A popular machine learning podcast, ML Street Talk, recently featured Computer Science Professor Sameer Singh and Ph.D. student Yasaman Razeghi discussing their paper, “Impact of Pretraining Term Frequencies on Few-Shot Reasoning.” Co-authored with Robert Logan, also a Ph.D. student in UCI’s Donald Bren School of Information and Computer Sciences (ICS), and Matt Gardner, a principal researcher at Microsoft, the paper suggests that large language models perform well on reasoning tasks not because the models can reason well but maybe because they’ve memorized the dataset.
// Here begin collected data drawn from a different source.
/-! ## Meanings -/

/-- SUBMISSION_DOORBELL (R341): a write of dword `off` of function `f`'s BAR2. -/
def execSubmissionDoorbell (f : Fin 4) (off : Fin 1024) (v : Word) (s : State) : Host.Outcome State Fault Refusal :=
  onDev s (fun d => d.doorbell f (4 * off) v)
/-- RETURN_DOORBELL (R341): a write of dword `off` of function `f`'s BAR2. -/
def execReturnDoorbell (f : Fin 4) (off : Fin 1024) (v : Word) (s : State) : Host.Outcome State Fault Refusal :=
  onDev s (fun d => d.doorbell f (4 * off) v)
/-- DESCRIPTOR_FETCH_ISSUE (R344). -/
def execDescriptorFetchIssue (s : State) : Host.Outcome State Fault Refusal := onDev s (fun d => d.fetchIssue)
/-- DESCRIPTOR_FETCH_DONE (R344): a read answers with as many descriptors as it asked for, or with an error. -/
def execDescriptorFetchDone (k : Fin 32) (r : FetchResult) (s : State) : Host.Outcome State Fault Refusal :=
  match r, (s.dev.sring k).reading with
  | .error, _ => onDev s (fun d => d.fetchFail k)
  | .ok ds, some (_, n) => if ds.length = n then onDev s (fun d => d.fetchDone k ds) else .fault .badCommand
  | .ok _, none => .next s
/-- COMPLETION_TIMEOUT (R347). -/
def execCompletionTimeout (k : Fin 32) (s : State) : Host.Outcome State Fault Refusal := onDev s (fun d => d.fetchFail k)
/-- DESCRIPTOR_FORWARD (R345). -/
def execDescriptorForward (k : Fin 32) (s : State) : Host.Outcome State Fault Refusal := onDev s (fun d => d.forward k)
/-- CREDIT_RETURN (R12). -/
def execCreditReturn (x : FabricQueue) (s : State) : Host.Outcome State Fault Refusal := onDev s (fun d => d.creditArrive x)
/-- COMPLETION_WRITE (R359). -/
def execCompletionWrite (i : Nat) (s : State) : Host.Outcome State Fault Refusal := onDev s (fun d => d.completionWrite i)
/-- BULK_WRITE (R361). -/
def execBulkWrite (f : Fin 4) (off : Fin 16384) (data : List MaskedDword) (s : State) : Host.Outcome State Fault Refusal :=
  if wfBulk off data.length then .next (s.bulkArrive (.write f off data)) else .fault .badCommand
/-- BULK_READ (R361). -/
def execBulkRead (f : Fin 4) (off : Fin 16384) (n : Fin 1025) (s : State) : Host.Outcome State Fault Refusal :=
  if wfBulk off n then .next (s.bulkArrive (.read f off n)) else .fault .badCommand
/-- LINK_DOWN (R363). -/
def execLinkDown (s : State) : Host.Outcome State Fault Refusal := onDev s (fun d => d.linkDown)
/-- LINK_UP (R365). -/
def execLinkUp (width : LinkWidth) (rate : LinkRate) (s : State) : Host.Outcome State Fault Refusal :=
  onDev s (fun d => d.linkTrained (widthCode width) (rateCode rate))
/-- BUS_MASTER_ENABLE (R365). -/
def execBusMasterEnable (f : Fin 4) (msixEn fmask pmeEn : Bool) (s : State) : Host.Outcome State Fault Refusal :=
  onDev s (fun d => d.busMaster f msixEn fmask pmeEn)
/-- FUNCTION_LEVEL_RESET (R366). -/
def execFunctionLevelReset (f : Fin 4) (s : State) : Host.Outcome State Fault Refusal := onDev s (fun d => d.flr f)
/-- D3HOT_ENTRY (R367). -/
def execD3hotEntry (f : Fin 4) (s : State) : Host.Outcome State Fault Refusal := onDev s (fun d => d.d3Enter f)
/-- D0_RETURN (R367). -/
def execD0Return (f : Fin 4) (s : State) : Host.Outcome State Fault Refusal := onDev s (fun d => d.d0Return f)

end Sys2Proof.Machine
end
“Thank you for writing this paper,” says co-host Keith Duggar during the podcast (available on YouTube and Anchor). “You bring up this absolutely crucial point that the pre-training data has to be considered when you’re talking about the performance of the model [and] this paper directly strikes at and proves it’s not doing reasoning.”
Co-host Tim Scarfe agrees, “I think your work is a bit of a reality check.”
Duggar and Scarfe aren’t the only people in the machine learning world to praise the paper. “Incredibly important result,” tweeted Gary Marcus, founder and CEO of Robust.AI. “Quite interesting analysis that shows large language model few-shot performance for arithmetic is correlated with the training set term frequency of the numbers in the arithmetic expression,” tweeted Jeff Dean, senior fellow and senior VP of Google AI.
“We are among the first to show the effect of large pre-trained corpus on the model’s performance,” says Razeghi. “Our analysis shows that their performance is pretty sensitive to statistics from the pre-training data, and raising serious concerns about the robustness of their reasoning capabilities.”
Razeghi, who will be interning with the Blueshift at Google Research this summer, goes on to say that she hopes “more people take the effect of pre-training corpus into account while they are evaluating the language models.”
— Shani Murray